▶
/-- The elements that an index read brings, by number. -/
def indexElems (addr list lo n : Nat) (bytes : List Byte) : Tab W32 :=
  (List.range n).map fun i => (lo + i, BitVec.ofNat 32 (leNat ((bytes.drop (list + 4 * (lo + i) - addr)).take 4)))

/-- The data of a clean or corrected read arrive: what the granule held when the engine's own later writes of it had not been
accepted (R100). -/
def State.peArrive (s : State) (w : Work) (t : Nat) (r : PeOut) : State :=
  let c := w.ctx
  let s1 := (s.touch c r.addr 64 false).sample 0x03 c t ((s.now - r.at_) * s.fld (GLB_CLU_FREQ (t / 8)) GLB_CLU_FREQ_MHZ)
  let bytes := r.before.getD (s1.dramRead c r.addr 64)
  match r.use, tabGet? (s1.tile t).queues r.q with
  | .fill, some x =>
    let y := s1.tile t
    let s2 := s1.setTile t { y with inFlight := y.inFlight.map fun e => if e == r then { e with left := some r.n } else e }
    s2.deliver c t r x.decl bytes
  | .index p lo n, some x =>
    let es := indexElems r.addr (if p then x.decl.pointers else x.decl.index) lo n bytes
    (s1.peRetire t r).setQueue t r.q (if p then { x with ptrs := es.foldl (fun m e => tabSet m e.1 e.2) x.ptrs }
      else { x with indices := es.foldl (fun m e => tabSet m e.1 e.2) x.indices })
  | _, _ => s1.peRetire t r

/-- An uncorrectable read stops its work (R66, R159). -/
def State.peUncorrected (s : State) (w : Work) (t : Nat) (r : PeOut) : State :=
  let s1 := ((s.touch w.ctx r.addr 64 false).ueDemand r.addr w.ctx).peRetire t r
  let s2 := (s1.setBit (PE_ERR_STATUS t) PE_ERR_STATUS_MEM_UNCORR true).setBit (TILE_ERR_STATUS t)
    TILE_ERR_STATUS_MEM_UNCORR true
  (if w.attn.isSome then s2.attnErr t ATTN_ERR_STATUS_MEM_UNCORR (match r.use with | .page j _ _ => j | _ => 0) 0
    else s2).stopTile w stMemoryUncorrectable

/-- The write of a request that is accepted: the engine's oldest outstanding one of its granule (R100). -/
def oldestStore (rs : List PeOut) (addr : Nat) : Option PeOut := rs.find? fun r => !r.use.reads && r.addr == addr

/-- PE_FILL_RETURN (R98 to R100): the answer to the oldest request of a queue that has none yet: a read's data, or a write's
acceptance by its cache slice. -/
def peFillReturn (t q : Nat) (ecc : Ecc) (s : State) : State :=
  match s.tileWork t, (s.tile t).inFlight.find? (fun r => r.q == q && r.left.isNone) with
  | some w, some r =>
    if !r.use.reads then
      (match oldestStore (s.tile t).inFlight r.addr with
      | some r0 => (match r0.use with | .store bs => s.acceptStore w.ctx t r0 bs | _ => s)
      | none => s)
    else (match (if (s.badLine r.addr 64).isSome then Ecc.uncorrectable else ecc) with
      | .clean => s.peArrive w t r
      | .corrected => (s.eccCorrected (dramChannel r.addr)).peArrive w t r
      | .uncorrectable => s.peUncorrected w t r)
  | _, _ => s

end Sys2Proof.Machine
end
◀
▶
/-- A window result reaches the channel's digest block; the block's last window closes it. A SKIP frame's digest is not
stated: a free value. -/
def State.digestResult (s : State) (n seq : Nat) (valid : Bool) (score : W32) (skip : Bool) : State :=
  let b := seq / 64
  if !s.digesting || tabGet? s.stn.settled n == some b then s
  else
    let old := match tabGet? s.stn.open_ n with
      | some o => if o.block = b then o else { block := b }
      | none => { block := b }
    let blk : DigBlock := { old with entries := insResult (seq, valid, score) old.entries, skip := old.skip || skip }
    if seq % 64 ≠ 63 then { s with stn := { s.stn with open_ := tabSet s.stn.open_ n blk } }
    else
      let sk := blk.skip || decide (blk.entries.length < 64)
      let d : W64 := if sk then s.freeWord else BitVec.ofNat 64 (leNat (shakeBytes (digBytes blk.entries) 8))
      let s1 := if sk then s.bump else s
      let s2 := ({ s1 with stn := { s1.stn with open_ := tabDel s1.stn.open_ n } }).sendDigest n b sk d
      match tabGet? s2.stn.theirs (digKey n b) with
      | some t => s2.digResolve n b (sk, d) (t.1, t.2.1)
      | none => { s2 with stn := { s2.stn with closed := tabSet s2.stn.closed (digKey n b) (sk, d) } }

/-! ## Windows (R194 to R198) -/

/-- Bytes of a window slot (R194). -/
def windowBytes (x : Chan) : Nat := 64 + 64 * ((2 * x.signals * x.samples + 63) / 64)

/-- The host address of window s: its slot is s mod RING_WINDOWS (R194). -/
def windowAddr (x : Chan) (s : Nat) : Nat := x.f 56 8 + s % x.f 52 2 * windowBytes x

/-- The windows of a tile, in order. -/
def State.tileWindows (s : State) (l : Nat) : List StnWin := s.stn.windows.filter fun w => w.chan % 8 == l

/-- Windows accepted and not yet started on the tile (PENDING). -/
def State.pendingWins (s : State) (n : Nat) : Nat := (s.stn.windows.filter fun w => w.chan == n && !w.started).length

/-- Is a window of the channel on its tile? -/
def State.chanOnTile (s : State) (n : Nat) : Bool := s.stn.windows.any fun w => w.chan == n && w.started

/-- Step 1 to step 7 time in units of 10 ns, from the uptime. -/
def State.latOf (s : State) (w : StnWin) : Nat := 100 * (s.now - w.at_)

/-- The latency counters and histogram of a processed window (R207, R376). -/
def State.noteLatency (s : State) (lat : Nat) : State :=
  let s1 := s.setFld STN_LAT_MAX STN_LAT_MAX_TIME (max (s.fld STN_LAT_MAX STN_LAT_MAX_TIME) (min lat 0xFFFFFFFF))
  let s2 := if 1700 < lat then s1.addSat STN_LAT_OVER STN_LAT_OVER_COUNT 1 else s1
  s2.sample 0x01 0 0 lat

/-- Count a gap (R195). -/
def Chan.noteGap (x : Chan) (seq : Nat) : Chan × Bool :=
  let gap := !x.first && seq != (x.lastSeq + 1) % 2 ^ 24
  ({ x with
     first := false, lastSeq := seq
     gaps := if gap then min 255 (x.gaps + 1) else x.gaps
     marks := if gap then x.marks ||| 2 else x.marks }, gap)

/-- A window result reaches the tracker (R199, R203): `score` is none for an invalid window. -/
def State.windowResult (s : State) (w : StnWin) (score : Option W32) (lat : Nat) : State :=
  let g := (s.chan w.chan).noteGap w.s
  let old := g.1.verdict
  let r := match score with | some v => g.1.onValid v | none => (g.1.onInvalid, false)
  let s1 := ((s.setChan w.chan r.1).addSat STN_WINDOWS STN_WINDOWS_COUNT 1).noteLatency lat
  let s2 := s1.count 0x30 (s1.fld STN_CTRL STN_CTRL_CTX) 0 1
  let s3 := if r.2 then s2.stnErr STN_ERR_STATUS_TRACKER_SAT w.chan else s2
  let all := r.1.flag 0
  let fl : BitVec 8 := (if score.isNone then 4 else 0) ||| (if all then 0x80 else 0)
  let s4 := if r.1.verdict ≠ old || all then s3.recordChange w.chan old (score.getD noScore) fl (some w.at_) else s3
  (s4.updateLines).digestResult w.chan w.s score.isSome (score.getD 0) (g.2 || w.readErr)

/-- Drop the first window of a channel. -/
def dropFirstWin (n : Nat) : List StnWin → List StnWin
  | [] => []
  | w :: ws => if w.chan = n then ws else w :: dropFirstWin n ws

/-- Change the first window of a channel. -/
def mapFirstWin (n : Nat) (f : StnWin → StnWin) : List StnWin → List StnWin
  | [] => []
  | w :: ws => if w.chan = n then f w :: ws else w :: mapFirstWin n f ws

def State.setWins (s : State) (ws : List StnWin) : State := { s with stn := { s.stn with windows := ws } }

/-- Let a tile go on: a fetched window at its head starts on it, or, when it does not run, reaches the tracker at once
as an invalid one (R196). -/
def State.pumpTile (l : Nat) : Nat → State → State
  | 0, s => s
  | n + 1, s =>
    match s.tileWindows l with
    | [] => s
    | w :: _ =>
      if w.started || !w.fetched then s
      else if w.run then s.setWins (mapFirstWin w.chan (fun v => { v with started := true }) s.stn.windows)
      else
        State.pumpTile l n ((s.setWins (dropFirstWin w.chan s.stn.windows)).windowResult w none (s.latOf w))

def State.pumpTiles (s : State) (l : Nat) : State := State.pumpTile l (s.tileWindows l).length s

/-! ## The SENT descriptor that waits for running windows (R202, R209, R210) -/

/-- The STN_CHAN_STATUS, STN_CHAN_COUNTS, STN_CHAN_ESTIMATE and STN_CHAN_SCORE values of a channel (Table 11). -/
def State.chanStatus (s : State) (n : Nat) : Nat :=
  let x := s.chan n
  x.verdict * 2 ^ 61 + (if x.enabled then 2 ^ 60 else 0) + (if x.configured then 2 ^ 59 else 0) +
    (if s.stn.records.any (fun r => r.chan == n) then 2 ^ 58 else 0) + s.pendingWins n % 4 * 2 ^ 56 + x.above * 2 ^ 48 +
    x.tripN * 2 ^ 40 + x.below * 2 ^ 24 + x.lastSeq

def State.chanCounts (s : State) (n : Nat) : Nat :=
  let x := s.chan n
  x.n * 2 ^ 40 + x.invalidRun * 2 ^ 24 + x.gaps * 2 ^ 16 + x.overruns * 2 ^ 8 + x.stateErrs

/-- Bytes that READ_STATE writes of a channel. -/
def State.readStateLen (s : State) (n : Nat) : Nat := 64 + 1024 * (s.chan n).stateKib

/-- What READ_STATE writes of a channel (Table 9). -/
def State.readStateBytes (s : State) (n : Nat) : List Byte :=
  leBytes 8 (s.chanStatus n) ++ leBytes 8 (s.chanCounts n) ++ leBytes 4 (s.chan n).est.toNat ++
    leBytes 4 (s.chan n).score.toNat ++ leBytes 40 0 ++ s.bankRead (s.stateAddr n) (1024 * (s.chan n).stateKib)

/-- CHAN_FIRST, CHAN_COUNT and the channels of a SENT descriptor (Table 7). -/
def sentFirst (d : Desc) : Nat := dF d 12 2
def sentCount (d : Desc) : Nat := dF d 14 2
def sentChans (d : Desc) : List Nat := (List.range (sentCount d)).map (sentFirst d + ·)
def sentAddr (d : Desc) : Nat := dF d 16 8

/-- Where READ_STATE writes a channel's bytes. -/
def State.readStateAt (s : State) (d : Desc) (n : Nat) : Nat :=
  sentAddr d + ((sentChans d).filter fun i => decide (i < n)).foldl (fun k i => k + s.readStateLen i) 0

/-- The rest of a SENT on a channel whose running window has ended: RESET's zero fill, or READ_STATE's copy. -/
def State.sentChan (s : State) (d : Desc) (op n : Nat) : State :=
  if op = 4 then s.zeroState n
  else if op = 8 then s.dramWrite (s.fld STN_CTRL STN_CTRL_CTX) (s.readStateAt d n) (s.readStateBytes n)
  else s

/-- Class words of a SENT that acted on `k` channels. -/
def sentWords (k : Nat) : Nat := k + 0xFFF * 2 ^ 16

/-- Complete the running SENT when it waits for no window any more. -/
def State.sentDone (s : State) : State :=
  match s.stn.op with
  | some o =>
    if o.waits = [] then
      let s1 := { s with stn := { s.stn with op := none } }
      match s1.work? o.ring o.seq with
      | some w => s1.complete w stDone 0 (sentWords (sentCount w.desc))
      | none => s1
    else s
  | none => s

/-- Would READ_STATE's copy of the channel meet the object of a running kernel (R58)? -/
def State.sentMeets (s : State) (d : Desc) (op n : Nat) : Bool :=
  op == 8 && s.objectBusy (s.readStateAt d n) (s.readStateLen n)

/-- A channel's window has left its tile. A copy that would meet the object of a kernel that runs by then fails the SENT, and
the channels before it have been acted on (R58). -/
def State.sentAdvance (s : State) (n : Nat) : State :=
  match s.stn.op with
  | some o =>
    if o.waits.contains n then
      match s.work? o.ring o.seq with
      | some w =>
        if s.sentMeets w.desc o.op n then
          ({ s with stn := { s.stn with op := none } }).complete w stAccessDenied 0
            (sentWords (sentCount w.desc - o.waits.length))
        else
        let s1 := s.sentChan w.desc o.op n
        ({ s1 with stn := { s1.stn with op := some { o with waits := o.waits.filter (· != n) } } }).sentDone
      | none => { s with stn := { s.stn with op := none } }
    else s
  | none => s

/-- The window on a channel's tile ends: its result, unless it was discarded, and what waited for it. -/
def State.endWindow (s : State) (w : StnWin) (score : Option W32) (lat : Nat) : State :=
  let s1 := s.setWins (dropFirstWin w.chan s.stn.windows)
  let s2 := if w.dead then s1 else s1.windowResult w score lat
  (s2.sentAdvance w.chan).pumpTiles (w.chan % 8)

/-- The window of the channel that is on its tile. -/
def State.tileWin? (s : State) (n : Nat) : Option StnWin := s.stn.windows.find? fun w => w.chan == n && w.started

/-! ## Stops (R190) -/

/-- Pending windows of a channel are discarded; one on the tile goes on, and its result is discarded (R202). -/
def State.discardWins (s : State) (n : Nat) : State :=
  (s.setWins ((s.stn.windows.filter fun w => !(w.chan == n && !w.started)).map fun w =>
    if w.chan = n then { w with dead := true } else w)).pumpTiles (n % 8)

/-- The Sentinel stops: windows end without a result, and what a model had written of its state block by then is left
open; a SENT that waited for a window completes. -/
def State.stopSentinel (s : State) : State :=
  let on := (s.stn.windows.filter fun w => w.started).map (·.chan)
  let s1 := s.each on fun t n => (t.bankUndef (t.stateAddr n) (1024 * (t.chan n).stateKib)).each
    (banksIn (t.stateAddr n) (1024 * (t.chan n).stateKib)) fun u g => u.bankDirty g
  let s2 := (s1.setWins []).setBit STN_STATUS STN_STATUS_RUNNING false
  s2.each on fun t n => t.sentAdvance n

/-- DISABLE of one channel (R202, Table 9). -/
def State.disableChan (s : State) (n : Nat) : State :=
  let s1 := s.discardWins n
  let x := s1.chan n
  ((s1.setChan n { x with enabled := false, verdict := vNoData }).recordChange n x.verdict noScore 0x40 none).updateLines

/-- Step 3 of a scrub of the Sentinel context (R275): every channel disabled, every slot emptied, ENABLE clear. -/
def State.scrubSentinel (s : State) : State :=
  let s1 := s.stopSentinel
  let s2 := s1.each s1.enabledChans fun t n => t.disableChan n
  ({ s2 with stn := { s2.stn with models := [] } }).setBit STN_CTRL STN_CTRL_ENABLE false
◀
Action item
Copy out all lines of the material above in which "engine" occurs.

Answer below
/-- The data of a clean or corrected read arrive: what the granule held when the engine's own later writes of it had not been
/-- The write of a request that is accepted: the engine's oldest outstanding one of its granule (R100). -/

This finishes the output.